Ian Hartitz outlines what the Titans can do during the 2026 offseason to improve on their abysmal 2025 season.

Firing your head coach midway through any given season is pretty much always a sign that something went very wrong. This was certainly true for the 2025 Titans, as there was very little to smile about other than some year-one flashes from Cam Ward, interior dominance from Jeffery Simmons and special teams goodness from the league's all-purpose yard leader, Chimere Dike.
Good news: The Titans dismal campaign (again) sets them up with a top-four overall pick, and only the Chargers have more effective cap space to work with in free agency. Bad news: There are a LOT of problems to solve with this roster at the moment—but for now, we'll just focus on three.
Dike's aforementioned all-purpose excellence included plenty of nice moments as the offense's starting slot receiver, but otherwise, fellow rookie WR Elic Ayomanor and versatile TE Chig Okonkwo were the only pass catchers who managed to get much of anything going in the absence of Calvin Ridley (broken fibula).
An optimist could point to Ridley's season-ending 5-131-1 receiving line as a sign that he was starting to figure things out with the team's hopeful franchise quarterback, although the 31-year-old veteran should hardly be relied on as the centerpiece of this passing game in the year 2026. A similar sentiment is true for Dike, Ayomanor and the team's young TE room. There's some talent there if you squint, but at the end of the day, we're looking at a passing offense that ranked among the league's bottom-five units in pretty much any efficiency metric you want to look at.
Getting in on the bidding for top-tier free agent options like Alec Pierce and Rashid Shaheed could be fun, while there should also be plenty of high-end talents in play at pick No. 4 (Carnell Tate?) and No. 35 (Chris Bell?). Hey, maybe the team could even do both! Reminder: The Titans currently boast the league's sixth-cheapest offense in terms of 2026 dollars.
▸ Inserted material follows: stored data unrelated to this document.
-- ==== Sys2Proof/Tests/Slice0.lean ====
section
/-! SUPPORT. Tests of the model: the checks on ill-formed data, every row's decoding, one-step tests, and for every statement
with hypotheses a witness that meets them. Expected results are those of spec/95_test_vectors.md (the vector is named beside
each), of the worked examples of the instruction rules, or of the encoding table of 30_encoding.md R64. -/

namespace Sys2Proof.Tests

open Sys2Proof.Machine

/-! ## Small states -/

/-- The reset state with some V registers set. -/
def regs (l : List (Reg × Byte)) : State := l.foldl (fun s p => s.setV p.1 p.2) State.reset

/-- Some bytes placed in memory, lowest address first. -/
def poke (s : State) (a : Nat) (bs : List Byte) : State := s.setMem (writeBytes s.cfg s.mem a bs)

/-- The state one step leads to when the word `w` stands at PC. -/
def stepWord (w : Nat) (s : State) : Option State :=
  match step (s.withFetchWord 16 w) with
  | .next t => some t
  | _ => none

/-- The state one meaning leads to. -/
def after (i : Instr) (s : State) : Option State :=
  match exec i s with
  | .next t => some t
  | _ => none

/-- The state one step leads to with the events of the state as they are. -/
def stepped (s : State) : Option State :=
  match step s with
  | .next t => some t
  | _ => none

/-- The reset state under strict decoding. -/
def strict : State := { State.reset with cfg := { defaultConfig with strictDecode := true } }

/-- The reset state with the font at 0x010. -/
def highFont : State := { State.reset with cfg := { defaultConfig with fontBase := 0x10 } }

/-- The reset state with sixteen stack entries in use. -/
def fullStack : State := { State.reset with SP := 16 }

/-- A fault's code, with its info, and PC. -/
def faultView (t : State) : Bool × BitVec 4 × Option FaultCause × Word := (t.halted, t.fault, t.faultRecord, t.PC)

/-! ## Ill-formed data is refused (00_scope.md R5, 70_reset_and_hazards.md R202) -/

theorem test_wf_default : defaultConfig.wf = true := by decide

theorem test_wf_refuses_rate_zero : Config.wf { defaultConfig with instrHz := 0 } = false := by decide

theorem test_wf_refuses_font_over_program : Config.wf { defaultConfig with fontBase := 0x1B1 } = false := by decide

theorem test_wf_accepts_highest_font : Config.wf { defaultConfig with fontBase := 0x1B0 } = true := by decide

theorem test_rom_fits : romFits (List.replicate 3584 0) = true := by
  rw [romFits, List.length_replicate]; decide

theorem test_rom_too_large : romFits (List.replicate 3585 0) = false := by
  rw [romFits, List.length_replicate]; decide

/-! ## Every row's decoding: words written from the encoding column of 30_encoding.md R64 -/

theorem test_decode_fixed : decodeWord 0x00E0 = some .cls ∧ decodeWord 0x00EE = some .ret := by decide

theorem test_decode_control :
    decodeWord 0x1ABC = some (.jp 0xABC) ∧ decodeWord 0x2300 = some (.call 0x300) ∧
    decodeWord 0x332A = some (.seImm 3 0x2A) ∧ decodeWord 0x4AFF = some (.sneImm 10 0xFF) ∧
    decodeWord 0x5120 = some (.seReg 1 2) ∧ decodeWord 0x9E70 = some (.sneReg 14 7) := by decide

theorem test_decode_immediate :
    decodeWord 0x6A2F = some (.ldImm 10 0x2F) ∧ decodeWord 0x7201 = some (.addImm 2 0x01) ∧
    decodeWord 0xC30F = some (.rnd 3 0x0F) := by decide

theorem test_decode_register :
    decodeWord 0x8AF0 = some (.ldReg 10 15) ∧ decodeWord 0x8121 = some (.orReg 1 2) ∧
    decodeWord 0x8122 = some (.andReg 1 2) ∧ decodeWord 0x8123 = some (.xorReg 1 2) ∧
    decodeWord 0x8124 = some (.addReg 1 2) ∧ decodeWord 0x8125 = some (.sub 1 2) ∧
    decodeWord 0x8126 = some (.shr 1 2) ∧ decodeWord 0x8127 = some (.subn 1 2) ∧
    decodeWord 0x8ABE = some (.shl 10 11) := by decide

theorem test_decode_index :
    decodeWord 0xA2F0 = some (.ldI 0x2F0) ∧ decodeWord 0xB300 = some (.ldIV0 0x300) ∧
    decodeWord 0xF229 = some (.ldFVx 2) ∧ decodeWord 0xF533 = some (.ldBVx 5) ∧
    decodeWord 0xF255 = some (.stRegs 2) ∧ decodeWord 0xF465 = some (.ldRegs 4) := by decide

theorem test_decode_draw :
    decodeWord 0xD12F = some (.drw 1 2 15) ∧ decodeWord 0xDF10 = some (.drw 15 1 0) := by decide

theorem test_decode_keys_timers :
    decodeWord 0xE19E = some (.skp 1) ∧ decodeWord 0xE1A1 = some (.sknp 1) ∧
    decodeWord 0xF207 = some (.ldVxDt 2) ∧ decodeWord 0xF30A = some (.ldVxK 3) ∧
    decodeWord 0xF215 = some (.ldDtVx 2) ∧ decodeWord 0xF218 = some (.ldStVx 2) := by decide

/-- Words of V-F9 to V-F13: unmatched. -/
theorem test_decode_unmatched :
    decodeWord 0x0000 = none ∧ decodeWord 0x0123 = none ∧ decodeWord 0x5121 = none ∧ decodeWord 0x9121 = none ∧
    decodeWord 0x8128 = none ∧ decodeWord 0xE100 = none ∧ decodeWord 0xF000 = none ∧ decodeWord 0xF11E = none ∧
    decodeWord 0x00E1 = none ∧ decodeWord 0x00FF = none := by decide

/-- The two bytes 60 9C of program P2 are LD V0, 0x9C, high byte first. -/
theorem test_decode_bytes : decode [0x60, 0x9C, 0x22] = .ok (.ldImm 0 0x9C, [0x22]) := by rfl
This group has largely been a laughing stock for the better part of the last half-decade. PFF has handed out the following end-of-season ranks to the Titans offensive line since 2020:
Credit to the front office for spending big on LT Dan Moore last offseason and for devoting early first round picks to RT JC Latham (1.07) and LG Peter Skoronski (1.11) in 2024 and 2023; either way, better performance is needed from a group that allowed 52 sacks (second-most in the NFL) while also ranking among the league's bottom-10 offenses in yards per rush.
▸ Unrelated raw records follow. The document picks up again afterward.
-- ==== Sys2Proof/Machine/HostProgram.lean ====
section
/-!
DEFINITION. Host programs as data: the text transport (10_state.md R28), the lines of a host program (30_encoding.md R67)
and the pseudo-instructions (R68), each turned into the events of the single order. A line whose value the host cannot
pass (a literal wider than its port, a key half that is no 64-bit number) has no meaning and gives no events (D19, 93
item 6, log entry 15).
-/

namespace Sys2Proof.Machine

/-- The octet a host writes for a character: its ASCII code, 0xFF for every other character (R28). -/
def charOctet (c : Char) : Byte := if c.toNat ≤ 0x7F then BitVec.ofNat 8 c.toNat else 0xFF#8

/-- The value the host writes to TLEN for n characters: min(n, 2^32-1) (R28). -/
def textLength (n : Nat) : BitVec 32 := if n ≤ 0xFFFFFFFF then BitVec.ofNat 32 n else 0xFFFFFFFF#32

/-- The 36 octets of a string of 36 characters (R28). For another length R28 says only that the host need not write TIN, and
not what is written if it does: none, so no such string goes to TIN. DESIGN CHOICE, log entry 15. -/
def textOfChars (cs : List Char) : Option Text :=
  if h : cs.length = 36 then some (Vector.ofFn fun i : Fin 36 => charOctet (cs[i.val]'(by omega))) else none

/-- The events with which a host passes a string: WR TLEN, and WR TIN only for 36 characters (R28, R68 LDTXT). -/
def textEvents (cs : List Char) : List HostEvent :=
  match textOfChars cs with
  | some t => [.write (.tlen (textLength cs.length)), .write (.tin t)]
  | none => [.write (.tlen (textLength cs.length))]

/-- The 36 octets of a 288-bit number, character 0 the most significant octet. R67 allows a number for TIN and gives no
octet order: DESIGN CHOICE, the order of R43 (b), log entry 15. -/
def textOfNat (v : Nat) : Text := Vector.ofFn fun i : Fin 36 => BitVec.ofNat 8 (v / 256 ^ (35 - i.val))

/-- The value of a numeric literal for a port (R67): none where the port is no operand port or the literal does not fit. -/
def operandOfNat (p : Port) (v : Nat) : Option OperandVal :=
  match p with
  | .tlen => if v < 2 ^ 32 then some (.tlen (BitVec.ofNat 32 v)) else none
  | .tin => if v < 256 ^ 36 then some (.tin (textOfNat v)) else none
  | .uin => if v < 2 ^ 128 then some (.uin (BitVec.ofNat 128 v)) else none
  | .kin0 => if v < 2 ^ 64 then some (.kin0 (BitVec.ofNat 64 v)) else none
  | .kin1 => if v < 2 ^ 64 then some (.kin1 (BitVec.ofNat 64 v)) else none
  | .kpres => if v < 2 ^ 2 then some (.kpres (BitVec.ofNat 2 v)) else none
  | .nin => if v < 2 ^ 64 then some (.nin (BitVec.ofNat 64 v)) else none
  | .min => if v < 2 ^ 48 then some (.min (BitVec.ofNat 48 v)) else none
  | .vin => if v < 2 ^ 4 then some (.vin (BitVec.ofNat 4 v)) else none
  | .tout => none
  | .uout => none
  | .mout => none

/-- A line of a host program (R67) or a pseudo-instruction (R68). -/
inductive Line where
  /-- a mnemonic: issue the command -/
  | command (i : Instr)
  /-- WR of a numeric literal -/
  | wr (p : Port) (v : Nat)
  /-- WR TIN of a quoted string -/
  | wrString (cs : List Char)
  /-- WR UIN of u"canonical text" -/
  | wrUuid (cs : List Char)
  /-- RD of a port -/
  | rd (p : Port)
  /-- RD STATUS -/
  | rdStatus
  /-- .byte: a raw command word -/
  | rawByte (w : Nat)
  /-- LDTXT "s" -/
  | ldtxt (cs : List Char)
  /-- LDKEY k0, k1 -/
  | ldkey (k0 k1 : Nat)
  /-- SETK k0, k1 -/
  | setk (k0 k1 : Nat)
  /-- SETK0 k0 -/
  | setk0 (k0 : Nat)
  /-- ENCT "s", k0, k1 -/
  | enct (cs : List Char) (k0 k1 : Nat)
  /-- DECT "s", k0, k1 -/
  | dect (cs : List Char) (k0 k1 : Nat)
  /-- VALID "s" -/
  | valid (cs : List Char)
  deriving DecidableEq, Repr

/-- The expansion of LDTXT (R68): WR TLEN with the saturated count; then, only for 36 characters, WR TIN. -/
def ldtxtLines (cs : List Char) : List Line :=
  .wr .tlen (textLength cs.length).toNat :: if cs.length = 36 then [.wrString cs] else []

/-- The expansion of LDKEY (R68). -/
def ldkeyLines (k0 k1 : Nat) : List Line := [.wr .kin0 k0, .wr .kin1 k1, .wr .kpres 3]

/-- The expansion of a pseudo-instruction (R68); a line of R67 stands for itself. -/
def expandLine (l : Line) : List Line :=
  match l with
  | .command i => [.command i]
  | .wr p v => [.wr p v]
  | .wrString cs => [.wrString cs]
  | .wrUuid cs => [.wrUuid cs]
  | .rd p => [.rd p]
  | .rdStatus => [.rdStatus]
  | .rawByte w => [.rawByte w]
  | .ldtxt cs => ldtxtLines cs
  | .ldkey k0 k1 => ldkeyLines k0 k1
  | .setk k0 k1 => ldkeyLines k0 k1 ++ [.command .setkeys]
  | .setk0 k0 => [.wr .kin0 k0, .wr .kpres 1, .command .setkeys]
  | .enct cs k0 k1 => ldtxtLines cs ++ ldkeyLines k0 k1 ++ [.command .encf]
  | .dect cs k0 k1 => ldtxtLines cs ++ ldkeyLines k0 k1 ++ [.command .decf]
  | .valid cs => ldtxtLines cs ++ [.command .validate]

/-- The event of a line of R67; none where the line has no meaning, and for a pseudo-instruction, which is expanded first.
WR TIN with a quoted string that is not 36 characters has no meaning: R67 and R28 do not say what it writes. DESIGN CHOICE,
log entry 15. -/
def lineEvent (l : Line) : Option HostEvent :=
  match l with
  | .command i => some (.command (encode i))
  | .wr p v => (operandOfNat p v).map .write
  | .wrString cs => (textOfChars cs).map fun t => .write (.tin t)
  | .wrUuid cs => ((textOfChars cs).bind parseChars).map fun u => .write (.uin u)
  | .rd p => some (.read p)
  | .rdStatus => some .readStatus
  | .rawByte w => if w < 256 then some (.command (BitVec.ofNat 8 w)) else none
  | .ldtxt _ => none
  | .ldkey _ _ => none
  | .setk _ _ => none
  | .setk0 _ => none
  | .enct _ _ _ => none
  | .dect _ _ _ => none
  | .valid _ => none

/-- The events of any line, none where some part of it has no meaning. -/
def lineEvents (l : Line) : Option (List HostEvent) := (expandLine l).mapM lineEvent

/-- A line is well-formed when it has a meaning. -/
def lineWf (l : Line) : Bool := (lineEvents l).isSome

/-- The events of a host program, in order (R67); none, for the whole program, where one line has no meaning: DESIGN CHOICE,
log entry 15. -/
def programEvents (ls : List Line) : Option (List HostEvent) := (ls.mapM lineEvents).map List.flatten

/-- The command word of an event; host writes and reads are not encoded (R67). -/
def eventWord (e : HostEvent) : Option Byte :=
  match e with
  | .command w => some w
  | .write _ => none
  | .read _ => none
  | .readStatus => none
  | .reset => none

/-- The encoding of a program: its command bytes in order (R67). -/
def programWords (es : List HostEvent) : List Byte := es.filterMap eventWord

/-- A run has ended when the program's last line has taken effect (R207). Of several hosts' programs whose events interleave
R207 does not say when one has ended: here the run is that of all of them together, and it has ended when no host has an
event left. DESIGN CHOICE, log entry 22. -/
def ended (s : State) : Bool := s.pending.isEmpty

end Sys2Proof.Machine
end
The Titans are built well to stop the run without loading the box, thanks to having massive human beings Jeffery Simmons and T'Vondre Sweat holding down the fort up the middle, but the secondary simply wasn't up to the task throughout 2025. Overall, the Titans joined the Bengals, Commanders and Cowboys as the only four defenses to allow at least seven net yards per pass attempt.
Cornerback is a mess, as Marcus Harris (46th) was the only Titans corner to earn a top-100 coverage grade from PFF, and the team's safeties don't grade out any better. Overall, this defense created just 14 turnovers the entire season—that's tied for the 28th-lowest single-season mark in the Super Bowl era!
Better health from guys like L'Jarius Snead, Kevin Winston and Xavier Woods would certainly help; just realize the Titans join the Cowboys as the only defenses allowing a triple-digit passer rating since 2024.
While the interior of the defensive line is strong, the EDGE room is the seventh-cheapest in the league and could lose starters Jihad Ward and Arden Key to free agency. … Tony Pollard is a cut candidate and in the last year of his contract if not.
I'd spend up to bring Colts WR Alec Pierce across the pond in free agency. The field-stretching maestro has led the NFL in yards per catch in back-to-back seasons and will only be 26 in May. Adding additional playmakers to this offense through the draft sounds great, too, but managing to land Pierce (or Rashid Shaheed) would give this offense a much-needed lid-lifter to help make life easier for everyone else.